Progressive Enhancement of FPN Architectures
The development of E-FPN involved extensive experiments with various modifications to the original FPN architecture, including:
- Atrous Convolutions
- Attention Gates (AGs)
- Self-Attention Mechanisms
- Enhanced Squeeze-and-Excitation (SE) Blocks
- Inception and Residual Blocks
- Factorized Inception Blocks
These modifications aimed to enhance feature extraction and representation, leading to the evolution of the proposed E-FPN model.
Experimental Design
Datasets
Culvert-Sewer Defects Dataset
The dataset comprises 6,300 annotated frames from 580 videos of underground infrastructure inspections. The frames were annotated with pixel-wise labels for nine defect classes, reflecting real-world conditions and class imbalances.
Aerial Semantic Segmentation Drone Dataset
This dataset includes high-resolution images with pixel-accurate annotations across 22 classes, captured from varying altitudes and perspectives. It serves as a benchmark to evaluate the model’s robustness and adaptability.

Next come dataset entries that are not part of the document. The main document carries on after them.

-- ==== Sys2Proof/Config.lean ====
section
/-!
DEFINITION. What an implementation fixes and the free values: constants without a body, so that no proof can rest on
a value of them. Each is named in the assumption log.
-/
namespace Sys2Proof.Config

/-- Nanoseconds of package time that pass in step `n` (log 1). -/
opaque stepNs : Nat → Nat
/-- Clock cycles that pass in step `n` on core `c`, numbered 48 × die + COREID (log 1). -/
opaque stepCycles : (n c : Nat) → Nat
/-- Extra cycles from bank conflicts (event 0x0C of R369) of the matrix instruction that step `n` issues on core `c`
(log 29). -/
opaque conflictCycles : (n c : Nat) → Nat
/-- Does the cached copy that access `n` finds still exist (log 5)? -/
opaque keepsCopy : Nat → Bool
/-- Does access `n` allocate a copy in the L1D or the waystation cache (log 5)? -/
opaque allocates : Nat → Bool
/-- Does the translation entry that access `n` finds still exist (log 6)? -/
opaque keepsTlb : Nat → Bool
/-- Do the units that the replay of access `n` passes hold one generation by then (R252; log 18)? -/
opaque catchesUp : Nat → Bool
/-- Does the fetched or cached instruction line that fetch `n` finds still exist (log 7)? -/
opaque keepsLine : Nat → Bool
/-- A value the spec leaves undefined, at its `n`-th occurrence (log 8). -/
opaque freeWord : Nat → BitVec 64
/-- Fuses: bit i set when compute die i has both memory-side cache dies (R14). (PRESUMED; log 58) -/
opaque dualFuses : BitVec 8
/-- Which of the 4,096 banks of its home die's two stacks holds a 64-byte block of device memory, modulo 4,096 (R16, R379; log 12). -/
opaque bankOf : Nat → Nat
/-- Which 4 KiB frame of its die's memory stands at a frame index within a bank, modulo the die's frames (R16, R379; log 12). -/
opaque bankFrame : Nat → Nat → Nat
/-- Fuses: minimum firmware version (R399). (PRESUMED; log 58) -/
opaque minVersion : BitVec 32
/-- Does an Ed25519 signature over these bytes verify under the fused key (R399)? (PRESUMED; log 58) -/
opaque verifyEd25519 : List Byte → List Byte → Bool
/-- Does an ML-DSA-65 signature over these bytes verify under the fused key (R399)? (PRESUMED; log 58) -/
opaque verifyMlDsa65 : List Byte → List Byte → Bool
/-- The bytes of the answer to an SPDM 1.3 request (R399; DMTF SPDM states them, not this spec). (PRESUMED; log 58) -/
opaque spdmAnswer : List Byte → List Byte → List Byte

end Sys2Proof.Config
end

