/-! ## Parks -/

inductive CpWhat where
  | cons (h : Nat)
  | node (route node : Nat)
  | reg (route : Nat)
  | compl (h : Nat)
  | rcompl (route : Nat)
  | kick (h : Nat)
deriving DecidableEq, Repr

/-- What a page request was sent for (R255). -/
inductive ParkWho where
  | path (wk eid : Nat)
  | op (h : Nat)
  | cp (x : CpWhat)
deriving DecidableEq, Repr

/-- A park (R255): `idx` is its Page Request Group index, or none while all 512 are in use. -/
structure Park where
  h     : Nat
  fn    : Nat
  idx   : Option Nat
  who   : ParkWho
  pasid : Nat
  crew  : Nat
  cause : BitVec 8
  cinfo : BitVec 8
  lanes : BitVec 64
  addr  : BitVec 64
  low   : BitVec 64              -- lowest faulting virtual address
  kind  : BitVec 4
  write : Bool
  hint  : BitVec 4
  gen   : BitVec 16
  pages : List Nat
  t0    : BitVec 64              -- package time of the park, less time not resident
  dead  : Bool                   -- its path is gone: the response is consumed without effect (R353)
  denied : Bool                  -- its response was no success; its path is to enter the handler (R256)
deriving DecidableEq, Repr

/-! ## Command processor -/

/-- A route node (R74): packet and control part. -/
structure Node where
  packet : BitVec 512
  ctl    : BitVec 512
deriving DecidableEq, Repr

structure Kick where
  seq     : BitVec 16
  slot    : Nat
  patches : List (Nat × BitVec 64)
deriving DecidableEq, Repr

/-- A running replay (R75, R80). -/
structure Replay where
  seq     : BitVec 16
  params  : List (BitVec 64)
  counts  : SMap Nat             -- arrivals per node
  ready   : List Nat             -- nodes that have reached NPRED
  running : List Nat             -- LAUNCH nodes whose consignment has not completed
  begins  : Nat
  failed  : Bool
deriving DecidableEq, Repr

/-- A registered route (R73, R74). -/
structure Route where
  fn       : Nat
  num      : Nat
  pasid    : Nat
  rcompl   : BitVec 64
  patch    : BitVec 64
  maxBegin : BitVec 32
  nodes    : List Node
  params   : List (BitVec 64)
  retiring : Bool
  queue    : List Kick
  cur      : Option Replay
deriving DecidableEq, Repr

/-- A kick whose patch table has not matched yet (R79). -/
structure KickTry where
  h     : Nat
  fn    : Nat
  value : BitVec 64
  tries : Nat
  next  : BitVec 64
deriving DecidableEq, Repr

inductive ConsState where
  | waiting | ready | begun | failed
deriving DecidableEq, Repr

/-- A consignment (R59, R70 to R72): its packet after parameter substitution. -/
structure Cons where
  h       : Nat
  fn      : Nat
  route   : Nat
  node    : Nat
  seq     : BitVec 16
  pasid   : Nat
  packet  : BitVec 512
  st      : ConsState
  order   : Nat                  -- order of readiness, then of begin (R61)
  hdr     : BitVec 1536          -- header of its code object, read at its begin (R62)
  obs     : List Nat             -- stores on their way that its ended paths have observed (R72, R315)
  total   : Nat                  -- caravans
  ended   : Nat                  -- caravans that have ended
  failed  : Bool
  unmet   : List Nat             -- words of its packet that name dependences not yet met (R70)
  reread  : Option (BitVec 64)   -- package time by which they are read again, once they have been read (R70)
deriving DecidableEq, Repr

inductive CavState where
  | queued | starting (t : BitVec 64) | running
deriving DecidableEq, Repr

/-- A caravan (R85 to R87). -/
structure Cav where
  h     : Nat
  cons  : Nat
  carav : BitVec 32
  st    : CavState
  head  : Option (BitVec 64)     -- package time since which it heads its queue
  held  : Option (BitVec 64)     -- package time since which it is held
deriving DecidableEq, Repr

/-- What the device has sent to the host. -/
inductive HostMsg where
  | msix (fn vec : Nat)
  | pageRequest (fn idx pasid page : Nat) (write last : Bool)
  | readData (fn : Nat) (bytes : List (BitVec 8))
  | spdm (fn : Nat) (bytes : List (BitVec 8))
deriving DecidableEq, Repr

/-! ## Package -/

inductive BankState where
  | normal | pending (slot : Nat) | converting (group : Nat) | strong
deriving DecidableEq, Repr

structure Bank where
  st    : BankState
  count : Nat                    -- corrected events in the window
  since  : BitVec 64             -- package time at which its window began (R381)
  queued : Bool                  -- has reached THRESH and waits for its stack
deriving DecidableEq, Repr

inductive DieState where
  | online | deferred | resetting (since : BitVec 64)
deriving DecidableEq, Repr

structure Link where
  up      : Bool
  retries : Nat                  -- consecutive retries (R387)
deriving DecidableEq, Repr

/-- A fabric port's retries (R398): consecutive ones, and the package times of the latest, newest first. -/
structure Port where
  streak : Nat
  times  : List (BitVec 64)
deriving DecidableEq, Repr

/-- The path that a trace record names (R364): its wave, table index, half and mask, its crew and the wave's identity. -/
structure TracePath where
  wid   : Nat
  half  : Bool
  idx   : Nat
  crew  : BitVec 16
  ident : BitVec 16
  mask  : BitVec 64
deriving DecidableEq, Repr

/-- What a quad has issued last (R365): the context, the path, the address. -/
structure QuadIssue where
  pasid : Nat
  path  : TracePath
  pia   : BitVec 64
deriving DecidableEq, Repr

structure Pkg where
  size    : Nat                  -- partition size code in force (R392)
  regs    : SMap (BitVec 64)     -- package registers by BAR0 offset, where they differ from reset
  limit   : Nat                  -- power limit in force, W (R401)
  purse   : SMap Nat             -- energy per die in 1/84000 nJ (R92)
  qbuf    : SMap Nat             -- half-tokens per quad (R93)
  last    : SMap (Nat × Nat)     -- path that each quad issued last (wave, entry) (R90)
  issued  : SMap QuadIssue        -- what each quad issued last, as a sample names it (R365)
  drawn   : Nat                  -- half-tokens drawn from the purses in this µs (R392)
  overs   : Nat                  -- consecutive µs over the limit (R96)
  refilled : Nat                 -- the latest 1,000 ns tick with a refill (R92)
  gov     : SMap Nat             -- per core: the latest tick with a governor step (R96)
  mhz     : SMap Nat             -- core clocks that differ from 2250 MHz, in MHz
  bound   : BitVec 8             -- dies that had a token-bound path in this µs (R96)
  wasBound : BitVec 8            -- the same of the previous µs
  vecs    : SMap (Nat × Nat)     -- per core: vector instructions issued in this µs, and their live lanes (R96)
  cyc     : List Nat             -- per core, by 48 × die + COREID: thousandths of a cycle run since package reset (R96, R134; log 1)
  dies    : SMap DieState
  links   : SMap Link
  ports   : SMap Port
  routes  : SMap (List Nat)      -- changed routes: pair 8 s + h ↦ intermediate dies (R387)
  strays  : List (Nat × Nat)     -- pairs back on their default route, with a store still on the changed one (R324)
  banks   : SMap Bank
  strong  : List Nat             -- non-volatile: strong banks (R382)
  hist    : SMap (BitVec 64)     -- non-volatile: lifetime histograms (R383)
  gath    : SMap (BitVec 64)     -- histogram events not stored yet
  stored  : BitVec 64            -- package time of the last histogram store
  recovery : Bool                -- R399
  version : BitVec 32            -- running firmware image
  image   : List (BitVec 8)
deriving DecidableEq, Repr

/-- A function's registers (R392), by BAR0 offset where they differ from reset, and its queues. -/
structure Fn where
  regs    : SMap (BitVec 64)
  prStop  : Bool                 -- page requests stopped (R256)
  slots   : List Nat             -- retire area slots in use (R382)
  rstq    : List (BitVec 64)     -- reset commands that wait, oldest first (R385)
deriving DecidableEq, Repr
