-- ==== Sys2Proof/Machine/Assoc.lean ====
section
/-!
DEFINITION. Sparse maps: sorted lists of (key, value) in which an entry equal to the default is not listed, so that
equal maps are equal data.
-/
namespace Sys2Proof.Machine

/-- The listed value at key `k`. -/
def slook : SMap α → Nat → Option α
  | [], _ => none
  | (j, x) :: m, k => if j = k then some x else slook m k

/-- The value at key `k`, with default `d`. -/
def sget (d : α) (m : SMap α) (k : Nat) : α := (slook m k).getD d

/-- The map without key `k`. -/
def sdel : SMap α → Nat → SMap α
  | [], _ => []
  | (j, x) :: m, k => if j = k then sdel m k else (j, x) :: sdel m k

/-- The map with `x` listed at key `k`. -/
def sput : SMap α → Nat → α → SMap α
  | [], k, x => [(k, x)]
  | (j, y) :: m, k, x =>
    if j = k then (k, x) :: m else if k < j then (k, x) :: (j, y) :: m else (j, y) :: sput m k x

/-- The map with value `x` at key `k`: listed unless it is the default. -/
def sset [DecidableEq α] (d : α) (m : SMap α) (k : Nat) (x : α) : SMap α :=
  if x = d then sdel m k else sput m k x

/-- Keys strictly rising from `lo`. -/
def sorted (lo : Nat) : SMap α → Bool
  | [] => true
  | (j, _) :: m => lo ≤ j && sorted (j + 1) m

/-- A rising list of numbers with `k` in it. -/
def ninsert : List Nat → Nat → List Nat
  | [], k => [k]
  | j :: m, k => if j = k then j :: m else if k < j then k :: j :: m else j :: ninsert m k

/-- A rising list of numbers without `k`. -/
def nerase : List Nat → Nat → List Nat
  | [], _ => []
  | j :: m, k => if j = k then m else if k < j then j :: m else j :: nerase m k

def nsorted (lo : Nat) : List Nat → Bool
  | [] => true
  | j :: m => lo ≤ j && nsorted (j + 1) m

/-- The entries of a map whose keys lie in [lo, hi). -/
def srange (m : SMap α) (lo hi : Nat) : SMap α := m.filter fun x => lo ≤ x.1 && x.1 < hi

/-- The distinct elements of a list, in order of first appearance. -/
def uniq [BEq α] (l : List α) : List α :=
  (l.foldl (fun acc x => if acc.any (fun y => y == x) then acc else x :: acc) []).reverse

/-- Replace the elements that satisfy `q`. -/
def lmod (l : List α) (q : α → Bool) (g : α → α) : List α := l.map fun x => if q x then g x else x

end Sys2Proof.Machine
end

Imbalance Handling Techniques
To address class imbalance, the study employed two techniques:
-
Class Decomposition and Ensemble Learning: The dataset was partitioned into smaller, more homogeneous groups based on defect characteristics. Models were trained on these groups and their predictions combined using ensemble learning techniques.
-
Data Augmentation: Techniques like horizontal flip, Gaussian blur, color jittering, shearing, rotation, random noise, and random crop were applied to increase dataset diversity and ensure fair representation of defect classes.
Results and Analysis
Comparison with Baseline Architectures
The E-FPN was compared with state-of-the-art models, including U-Net, CBAM U-Net, ASCU-Net, and Swin Transformer. The E-FPN demonstrated superior performance, achieving an average IoU improvement of 13.8% on the culvert-sewer defects dataset and 27.3% on the aerial drone dataset.
Impact of Data Imbalance Mitigation Techniques
The combined use of class decomposition and data augmentation led to significant improvements in model performance. The E-FPN achieved a 6.97% enhancement in IoU, demonstrating the effectiveness of these techniques in addressing class imbalance.
Ablation Study
The ablation study highlighted the impact of individual architectural components on E-FPN’s performance. Enhancements like SE blocks and Inception blocks with residual connections contributed to noticeable performance gains, while factorized versions and additional layers did not provide expected benefits.
Overall Conclusion
The E-FPN presents a robust solution for semantic segmentation in imbalanced culvert-sewer datasets. It incorporates architectural innovations and data balancing strategies to enhance performance and computational efficiency. The model’s superior performance on diverse datasets underscores its potential for real-world applications in infrastructure inspection. Future research will focus on integrating temporal information, exploring unsupervised pre-training, and developing adaptive techniques for resource-constrained environments.